A vague feeling of dread came over Matt. He found it difficult to connect the happy child with the sinister adult, but someday—if Mbongeni survived—he would turn into an elephant-gray monster with yellow eyes. “Why is he here?”
“This hospital was the finest of its kind in the world. It was a safe place for the drug lords to raise their clones, and in those days El Patrón was Glass Eye’s ally. That was when he was still president of Nigeria. Now he’s retired. El Patrón’s great-great-grandson Benito married Dabengwa’s daughter.”
“Her name was Fani,” said Matt. “I remember she had to be drugged into doing it.”
“Drug lords marry for power, not love,” said Dr. Rivas. “Tissue samples for Mbongeni and Listen were sent here eight years ago. The original Listen was Glass Eye’s favorite wife, but the original died before our Listen was harvested.”
Matt flinched inside. He would never get used to the word harvested.
“Normally, such embryos are terminated, but Glass Eye wanted her spared. She was, legally, no longer a clone. She was human and would grow into an intelligent, beautiful woman. He wanted her raised to be his wife.”
“That’s disgusting!” said Matt, pushing his chair away from the table. “He’s horrible. He’s a sadist. He’s ninety-nine years old, and he never blinks.”
“Drug lords live a long time.” Dr. Rivas signaled to Mirasol, and she began gathering up plates. “When Glass Eye is a robust hundred and ten, Listen will be eighteen.”
“He’s not getting anywhere near her!” Matt could feel rage rising within him and desperately tried to force it down. But Dr. Rivas’s next statement took him by surprise.
“I agree, mi patrón. She’s too good for him. But consider this: As long as we have Listen and Mbongeni—especially Mbongeni—Glass Eye won’t dare to attack Opium. He needs the boy for spare parts.” The doctor smiled a friendly, all-encompassing smile. You could almost believe that he wouldn’t say boo to a baby, let alone harvest it. “They’re our insurance policy.”

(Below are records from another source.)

-- ==== Sys2Proof/Machine/Objects.lean ====
section
/-! DEFINITION. The object dictionary of the TG1 (R434, R435, R455), one constructor of `Obj` for each entry of the
object tables of the chapters, under the manual's name, and the registers of the BAR0 context page (R412). -/

namespace Sys2Proof.Machine

/-- The entries of the object dictionary and the context-page registers. A docstring would only repeat the name: the
rule that names each entry stands beside its row in `Obj.info`. -/
inductive Obj where
  | orderCode
  | serialNumber
  | siliconStepping
  | firmwareVersion
  | dieCount
  | clustersActive
  | enginesActiveLo
  | enginesActiveHi
  | hbmStacksPresent
  | hbmCapacity
  | shexonPortsPresent
  | sramTotalMib
  | ctxState
  | ctxStatus
  | ctxControl
  | ctxPartitions
  | ctxStep
  | cmdRejectCnt
  | cmdFailCnt
  | cmdParkCnt
  | logOverrunCnt
  | pacePlanVa
  | paceWindow
  | paceRunahead
  | paceStatus
  | paceSlot
  | paceLag
  | paceBermLeft
  | paceMaxLag
  | pacePlanId
  | commitTimeout
  | lastToken
  | lateSlotCnt
  | lateStepCnt
  | overflowSegCnt
  | runaheadDiscardCnt
  | stepMismatchCnt
  | fmtStatus
  | reservedCodeCnt
  | subnormFlushCnt
  | engineSpares
  | arrayStatus
  | sparseDropCnt
  | feedHoldCnt
  | gangExcludeLo
  | gangExcludeHi
  | dikeSplit
  | clusterRetire
  | dikeOwner
  | gangStatus
  | maskMissCnt
  | maskWasteCnt
  | maskReplayCnt
  | specWaitCnt
  | mcastStallCnt
  | dikeFaultCnt
  | precStatus
  | consK
  | consTableVa
  | consLevel
  | divergeLocal
  | divergeDomain
  | satCnt
  | ovfCnt
  | nanCnt
  | scaleClampCnt
  | consTileCnt
  | divergeCnt
  | consSkipCnt
  | promoteCnt
  | consCapCnt
  | residueClampCnt
  | streamEdfHorizon
  | portBudget
  | portAdmitted
  | streamEngineState
  | streamStatus
  | mcastTableVa
  | lastMiss
  | deadlineMissCnt
  | rearmCnt
  | rearmOvfCnt
  | admitRefuseCnt
  | streamIdxDropCnt
  | creditWaitCnt
  | sluiceEmptyCnt
  | barTable
  | queueStatus
  | barExcessCnt
  | queueMisuseCnt
  | queueRewindCnt
  | samplerBusy
  | sampleStatus
  | sampleTrails
  | sampleDropCnt
  | graphErrCnt
  | sampledEdgeCnt
  | trailHdrFailCnt
  | splitLen
  | gatherPrefetchMib
  | gatherStatus
  | dropIdxCnt
  | gatherNanCnt
  | splitSegCnt
  | prefetchHitCnt
  | prefetchDiscardCnt
  | coalRowCnt
  | vitPending
  | embStatus
  | embRegistry
  | vitLoadCnt
  | vitEvictCnt
  | vitStaleCnt
  | vitRecopyCnt
  | vitFullCnt
  | vitAbandonCnt
  | vitDropCnt
  | vitPendWaitCnt
  | vitHitCnt
  | updBusy
  | updStatus
  | stepEta
  | stepSched
  | stepLossScale
  | updDigest
  | lastSkippedStep
  | lastPoisonRank
  | frozenSkipCnt
  | skippedStepCnt
  | poisonLocalCnt
  | updNonfiniteCnt
  | trustGuardCnt
  | updBlockCnt
  | hbmUsable
  | hbmRetired
  | hbmRetire
  | retireState
  | polderTable
  | ccScratchWays
  | hbmScrubHours
  | pcDegradeThresh
  | eccCorrCnt
  | eccUeCnt
  | eccLastUe
  | hbmPcCorr
  | hbmPoisonCnt
  | memStatus
  | mmuStatus
  | ptRoot
  | faultQueueVa
  | faultHead
  | faultResume
  | mmuInval
  | saveVa
  | preemptLat
  | pageFaultCnt
  | polderDenyCnt
  | faultqOvfCnt
  | preemptCnt
  | saveBadCnt
  | shxDomainId
  | shxRank
  | shxCoord
  | torusDims
  | rankMap
  | members
  | epoch
  | faultSet
  | shxCollTimeout
  | shxHopTimeout
  | mcastPruneCycles
  | shxApplyGuard
  | globalTime
  | timeSource
  | timeOffset
  | domainApply
  | domainApplyResult
  | stageId
  | shxStatus
  | shxTunnelTimeout
  | portalMode
  | portalGroup
  | portalAux
  | laneDegradeThresh
  | lastCollAbort
  | portState
  | laneDisable
  | portPeer
  | fecCorrSymCnt
  | fecUncorrCnt
  | replayCnt
  | linkDownCnt
  | shxMcastVa
  | fabricDropCnt
  | collAbortCnt
  | sparseOvfCnt
  | mcastPruneCnt
  | mcastPrunedCnt
  | laneSpareCnt
  | linkMiswireCnt
  | applyMissCnt
  | timeStepCnt
  | tunnelTimeoutCnt
  | depotPa
  | depotSlotBytes
  | partnerMap
  | pwrDomain
  | loanCoords
  | sharedStripes
  | recoveryReason
  | fenceState
  | fenceControl
  | fenceVoteWindow
  | snapSeq
  | lastSnapStep
  | snapCost
  | snapMtbf
  | snapMtbfInit
  | lastFailTime
  | stepTime
  | snapInterval
  | snapMinSteps
  | snapMaxSteps
  | restoreReq
  | restoreState
  | provReq
  | provResult
  | survStatus
  | logPa
  | logRingEntries
  | uniqueManifestVa
  | sharedManifestVa
  | outImageVa
  | snapshotCnt
  | freezeFailCnt
  | depotRefuseCnt
  | mismatchReportCnt
  | fenceCnt
  | failureEventCnt
  | loanCnt
  | restoreFailCnt
  | provMismatchCnt
  | provRecopyCnt
  | lateReportCnt
  | pciIds
  | hostLink
  | portalSelf
  | hostStatus
  | hostCtxStatus
  | doorbellErrCnt
  | cqFullWaitCnt
  | winErrCnt
  | hostDmaErrCnt
  | tunnelRejectCnt
  | mgmtMac
  | igcorVersion
  | eventNextSeq
  | igcorRxCnt
  | igcorDropCnt
  | igcorRefuseCnt
  | igcorDupCnt
  | checkFailCnt
  | applyCnt
  | applyCancelCnt
  | persistFailCnt
  | plcaNodeId
  | plcaNodeCount
  | plcaToTimer
  | mgmtWriters
  | eventNotify
  | igcorStatus
  | stageState
  | stageGen
  | stageArmed
  | lastCheck
  | pwrState
  | pwrStatus
  | resetCause
  | inputMv
  | inputMw
  | stbyMv
  | holdupMv
  | holdupUf
  | powerCap
  | tjMaxC
  | coolantInC
  | tjThrottleC
  | moduleReset
  | refSelect
  | refState
  | srSummary
  | srExport
  | sagSeq
  | srReported
  | syncHead
  | syncPos
  | syncHopDelay
  | syncStep
  | syncStepLag
  | estopControl
  | sagGlitchCnt
  | throttleCycleCnt
  | supplyWarnCnt
  | syncCrcCnt
  | syncLossCnt
  | estopCnt
  | stepLagCnt
  | slotId
  | boardRev
  | sqTail
  | cqHead
  | sqBase
  | sqCfg
  | cqBase
  | cqCfg
  | sqHead
  | cqTail
  | winBase
  | irqHoldoff
  | eventMask
  | mbxCtrl
  | mbxRespLen
  | mbxReq
  | mbxResp
  | msixTable
  | msixPba
deriving DecidableEq, Repr

/-- How an entry is addressed (R434, R455): once per module, at base + n for context n, at base + p for port p, at
subindex n for context n, or at an offset of the context page of function n (R412). -/
inductive ObjForm where
  | module
  | ctx
  | port
  | sub
  | page
deriving DecidableEq, Repr

/-- The entry types of R435. -/
inductive ObjTy where
  | bool | u8 | u16 | u32 | u64 | i8 | i16 | i32 | i64 | f32 | str | domain | array
deriving DecidableEq, Repr

/-- The access codes of R11. -/
inductive Acc where
  | ro | rw | wo | rws
deriving DecidableEq, Repr

/-- The persistence classes of R437. -/
inductive Persist where
  | volatile | persistent | strongroom | identity
deriving DecidableEq, Repr

/-- One row of the object tables: address, form, type, element type, element size in bytes, element count, access,
class and the default of every element. -/
structure ObjInfo where
  index : Nat
  sub   : Nat
  form  : ObjForm
  ty    : ObjTy
  elTy  : ObjTy
  size  : Nat
  count : Nat
  acc   : Acc
  cls   : Persist
  dflt  : Nat
deriving DecidableEq, Repr


/-- Rows of the object table of the file 01_architecture.md. -/
def objRows1 : List (Obj × ObjInfo) := [
  (.orderCode, ⟨0x1000, 0, .module, .str, .u8, 1, 12, .ro, .volatile, 0⟩), -- R35
  (.serialNumber, ⟨0x1000, 1, .module, .str, .u8, 1, 16, .ro, .identity, 0⟩), -- R35
  (.siliconStepping, ⟨0x1000, 2, .module, .str, .u8, 1, 2, .ro, .identity, 0⟩), -- R35
  (.firmwareVersion, ⟨0x1000, 3, .module, .u32, .u32, 4, 1, .ro, .identity, 0⟩), -- R35
  (.dieCount, ⟨0x1001, 0, .module, .u8, .u8, 1, 1, .ro, .volatile, 4⟩), -- R35
  (.clustersActive, ⟨0x1001, 1, .module, .u32, .u32, 4, 1, .ro, .volatile, 4294967295⟩), -- R35
  (.enginesActiveLo, ⟨0x1001, 2, .module, .u64, .u64, 8, 1, .ro, .volatile, 18446744073709551615⟩), -- R35
  (.enginesActiveHi, ⟨0x1001, 3, .module, .u64, .u64, 8, 1, .ro, .volatile, 18446744073709551615⟩), -- R35
  (.hbmStacksPresent, ⟨0x1001, 4, .module, .u32, .u32, 4, 1, .ro, .volatile, 16777215⟩), -- R35
  (.hbmCapacity, ⟨0x1001, 5, .module, .u64, .u64, 8, 1, .ro, .volatile, 2473901162496⟩), -- R35
  (.shexonPortsPresent, ⟨0x1001, 6, .module, .u16, .u16, 2, 1, .ro, .volatile, 16383⟩), -- R35
  (.sramTotalMib, ⟨0x1001, 7, .module, .u32, .u32, 4, 1, .ro, .volatile, 2176⟩)] -- R35

/-- Rows of the object table of the file 02_work_model.md. -/
def objRows2 : List (Obj × ObjInfo) := [
  (.ctxState, ⟨0xB100, 0, .ctx, .u8, .u8, 1, 1, .ro, .volatile, 0⟩), -- R62
  (.ctxStatus, ⟨0xB100, 1, .ctx, .u32, .u32, 4, 1, .rw, .volatile, 0⟩), -- R62
  (.ctxControl, ⟨0xB100, 2, .ctx, .u8, .u8, 1, 1, .wo, .volatile, 0⟩), -- R62
  (.ctxPartitions, ⟨0xB100, 3, .ctx, .u32, .u32, 4, 1, .rws, .volatile, 0⟩), -- R62
  (.ctxStep, ⟨0xB100, 4, .ctx, .u64, .u64, 8, 1, .rw, .volatile, 0⟩), -- R62
  (.cmdRejectCnt, ⟨0xA010, 0, .sub, .u32, .u32, 4, 1, .ro, .volatile, 0⟩), -- R62
  (.cmdFailCnt, ⟨0xA011, 0, .sub, .u32, .u32, 4, 1, .ro, .volatile, 0⟩), -- R62
  (.cmdParkCnt, ⟨0xA012, 0, .sub, .u32, .u32, 4, 1, .ro, .volatile, 0⟩), -- R62
  (.logOverrunCnt, ⟨0xA013, 0, .sub, .u32, .u32, 4, 1, .ro, .volatile, 0⟩)] -- R62

/-- Rows of the object table of the file 03_step_schedule.md. -/
def objRows3 : List (Obj × ObjInfo) := [
  (.pacePlanVa, ⟨0xB200, 0, .ctx, .u64, .u64, 8, 1, .rws, .volatile, 0⟩), -- R84
  (.paceWindow, ⟨0xB200, 1, .ctx, .u8, .u8, 1, 1, .rw, .volatile, 2⟩), -- R84
  (.paceRunahead, ⟨0xB200, 2, .ctx, .u8, .u8, 1, 1, .rws, .volatile, 2⟩), -- R84
  (.paceStatus, ⟨0xB200, 3, .ctx, .u32, .u32, 4, 1, .rw, .volatile, 0⟩), -- R84
  (.paceSlot, ⟨0xB200, 4, .ctx, .u16, .u16, 2, 1, .ro, .volatile, 0⟩), -- R84
  (.paceLag, ⟨0xB200, 5, .ctx, .u32, .u32, 4, 1, .ro, .volatile, 0⟩), -- R84
  (.paceBermLeft, ⟨0xB200, 6, .ctx, .u64, .u64, 8, 1, .ro, .volatile, 0⟩), -- R84
  (.paceMaxLag, ⟨0xB200, 7, .ctx, .u32, .u32, 4, 1, .ro, .volatile, 0⟩), -- R84
  (.pacePlanId, ⟨0xB200, 8, .ctx, .u32, .u32, 4, 1, .ro, .volatile, 0⟩), -- R84
  (.commitTimeout, ⟨0xB200, 9, .ctx, .u32, .u32, 4, 1, .rw, .volatile, 500000000⟩), -- R84
  (.lastToken, ⟨0xB200, 10, .ctx, .domain, .u8, 1, 64, .ro, .volatile, 0⟩), -- R84
  (.lateSlotCnt, ⟨0xA020, 0, .sub, .u32, .u32, 4, 1, .ro, .volatile, 0⟩), -- R84
  (.lateStepCnt, ⟨0xA021, 0, .sub, .u32, .u32, 4, 1, .ro, .volatile, 0⟩), -- R84
  (.overflowSegCnt, ⟨0xA022, 0, .sub, .u32, .u32, 4, 1, .ro, .volatile, 0⟩), -- R84
  (.runaheadDiscardCnt, ⟨0xA023, 0, .sub, .u32, .u32, 4, 1, .ro, .volatile, 0⟩), -- R84
  (.stepMismatchCnt, ⟨0xA024, 0, .sub, .u32, .u32, 4, 1, .ro, .volatile, 0⟩)] -- R84

/-- Rows of the object table of the file 04_crilet_formats.md. -/
def objRows4 : List (Obj × ObjInfo) := [
  (.fmtStatus, ⟨0x4100, 0, .ctx, .u32, .u32, 4, 1, .rw, .volatile, 0⟩), -- R109
  (.reservedCodeCnt, ⟨0xA030, 0, .sub, .u32, .u32, 4, 1, .ro, .volatile, 0⟩), -- R109
  (.subnormFlushCnt, ⟨0xA031, 0, .sub, .u32, .u32, 4, 1, .ro, .volatile, 0⟩)] -- R109

/-- Rows of the object table of the file 05_matrix_engine.md. -/
def objRows5 : List (Obj × ObjInfo) := [
  (.engineSpares, ⟨0x4001, 0, .module, .array, .u8, 1, 128, .ro, .identity, 0⟩), -- R135
  (.arrayStatus, ⟨0x4200, 0, .ctx, .u32, .u32, 4, 1, .rw, .volatile, 0⟩), -- R135
  (.sparseDropCnt, ⟨0xA040, 0, .sub, .u32, .u32, 4, 1, .ro, .volatile, 0⟩), -- R135
  (.feedHoldCnt, ⟨0xA041, 0, .sub, .u32, .u32, 4, 1, .ro, .volatile, 0⟩)] -- R135

/-- Rows of the object table of the file 06_array_operations.md. -/
def objRows6 : List (Obj × ObjInfo) := [
  (.gangExcludeLo, ⟨0x4002, 0, .module, .u64, .u64, 8, 1, .rws, .volatile, 0⟩), -- R161
  (.gangExcludeHi, ⟨0x4002, 1, .module, .u64, .u64, 8, 1, .rws, .volatile, 0⟩), -- R161
  (.dikeSplit, ⟨0x4003, 0, .module, .u8, .u8, 1, 1, .rws, .volatile, 1⟩), -- R161
  (.clusterRetire, ⟨0x4003, 1, .module, .u32, .u32, 4, 1, .rws, .volatile, 0⟩), -- R161
  (.dikeOwner, ⟨0x4004, 0, .module, .array, .u8, 1, 32, .ro, .volatile, 0⟩), -- R161
  (.gangStatus, ⟨0x4500, 0, .ctx, .u32, .u32, 4, 1, .rw, .volatile, 0⟩), -- R161
  (.maskMissCnt, ⟨0xA042, 0, .sub, .u32, .u32, 4, 1, .ro, .volatile, 0⟩), -- R161
  (.maskWasteCnt, ⟨0xA043, 0, .sub, .u32, .u32, 4, 1, .ro, .volatile, 0⟩), -- R161
  (.maskReplayCnt, ⟨0xA044, 0, .sub, .u32, .u32, 4, 1, .ro, .volatile, 0⟩), -- R161
  (.specWaitCnt, ⟨0xA045, 0, .sub, .u32, .u32, 4, 1, .ro, .volatile, 0⟩), -- R161
  (.mcastStallCnt, ⟨0xA046, 0, .sub, .u32, .u32, 4, 1, .ro, .volatile, 0⟩), -- R161
  (.dikeFaultCnt, ⟨0xA047, 0, .sub, .u32, .u32, 4, 1, .ro, .volatile, 0⟩)] -- R161

/-- Rows of the object table of the file 07_precision_safeguards.md. -/
def objRows7 : List (Obj × ObjInfo) := [
  (.precStatus, ⟨0x4300, 0, .ctx, .u32, .u32, 4, 1, .rw, .volatile, 0⟩), -- R179
  (.consK, ⟨0x4300, 1, .ctx, .u8, .u8, 1, 1, .rws, .volatile, 10⟩), -- R179
  (.consTableVa, ⟨0x4300, 2, .ctx, .u64, .u64, 8, 1, .rws, .volatile, 0⟩), -- R179
  (.consLevel, ⟨0x4300, 3, .ctx, .array, .u8, 1, 256, .rws, .volatile, 0⟩), -- R179
  (.divergeLocal, ⟨0x4300, 4, .ctx, .domain, .u8, 1, 32, .ro, .volatile, 0⟩), -- R179
  (.divergeDomain, ⟨0x4300, 5, .ctx, .domain, .u8, 1, 32, .ro, .volatile, 0⟩), -- R179
  (.satCnt, ⟨0xA050, 0, .sub, .u32, .u32, 4, 1, .ro, .volatile, 0⟩), -- R179
  (.ovfCnt, ⟨0xA051, 0, .sub, .u32, .u32, 4, 1, .ro, .volatile, 0⟩), -- R179
  (.nanCnt, ⟨0xA052, 0, .sub, .u32, .u32, 4, 1, .ro, .volatile, 0⟩), -- R179
  (.scaleClampCnt, ⟨0xA053, 0, .sub, .u32, .u32, 4, 1, .ro, .volatile, 0⟩), -- R179
  (.consTileCnt, ⟨0xA054, 0, .sub, .u32, .u32, 4, 1, .ro, .volatile, 0⟩), -- R179
  (.divergeCnt, ⟨0xA055, 0, .sub, .u32, .u32, 4, 1, .ro, .volatile, 0⟩), -- R179
  (.consSkipCnt, ⟨0xA056, 0, .sub, .u32, .u32, 4, 1, .ro, .volatile, 0⟩), -- R179
  (.promoteCnt, ⟨0xA057, 0, .sub, .u32, .u32, 4, 1, .ro, .volatile, 0⟩), -- R179
  (.consCapCnt, ⟨0xA058, 0, .sub, .u32, .u32, 4, 1, .ro, .volatile, 0⟩), -- R179
  (.residueClampCnt, ⟨0xA059, 0, .sub, .u32, .u32, 4, 1, .ro, .volatile, 0⟩)] -- R179

/-- Rows of the object table of the file 08_stream_programs.md. -/
def objRows8 : List (Obj × ObjInfo) := [
  (.streamEdfHorizon, ⟨0x5000, 0, .module, .u32, .u32, 4, 1, .rw, .volatile, 2048⟩), -- R211
  (.portBudget, ⟨0x5000, 1, .module, .array, .u32, 4, 202, .ro, .volatile, 0⟩), -- R211
  (.portAdmitted, ⟨0x5000, 2, .module, .array, .u32, 4, 202, .ro, .volatile, 0⟩), -- R211
  (.streamEngineState, ⟨0x5000, 3, .module, .array, .u8, 1, 512, .ro, .volatile, 0⟩), -- R211
  (.streamStatus, ⟨0x5100, 0, .ctx, .u32, .u32, 4, 1, .rw, .volatile, 0⟩), -- R211
  (.mcastTableVa, ⟨0x5100, 1, .ctx, .u64, .u64, 8, 1, .rws, .volatile, 0⟩), -- R211
  (.lastMiss, ⟨0x5100, 2, .ctx, .u32, .u32, 4, 1, .ro, .volatile, 0⟩), -- R211
  (.deadlineMissCnt, ⟨0xA060, 0, .sub, .u32, .u32, 4, 1, .ro, .volatile, 0⟩), -- R211
  (.rearmCnt, ⟨0xA061, 0, .sub, .u32, .u32, 4, 1, .ro, .volatile, 0⟩), -- R211
  (.rearmOvfCnt, ⟨0xA062, 0, .sub, .u32, .u32, 4, 1, .ro, .volatile, 0⟩), -- R211
  (.admitRefuseCnt, ⟨0xA063, 0, .sub, .u32, .u32, 4, 1, .ro, .volatile, 0⟩), -- R211
  (.streamIdxDropCnt, ⟨0xA064, 0, .sub, .u32, .u32, 4, 1, .ro, .volatile, 0⟩), -- R211
  (.creditWaitCnt, ⟨0xA065, 0, .sub, .u32, .u32, 4, 1, .ro, .volatile, 0⟩), -- R211
  (.sluiceEmptyCnt, ⟨0xA066, 0, .sub, .u32, .u32, 4, 1, .ro, .volatile, 0⟩)] -- R211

And they were, Matt realized. They would give him breathing space to renovate the hospital, cure the eejits, and replace the opium with real crops. Later he could deal with the problem of Dabengwa, but for now he felt an enormous burden roll off his shoulders.
He noticed that Mirasol was dawdling over the leftover watermelon slices. “Eat,” he commanded, and she, with her usual speed, obeyed.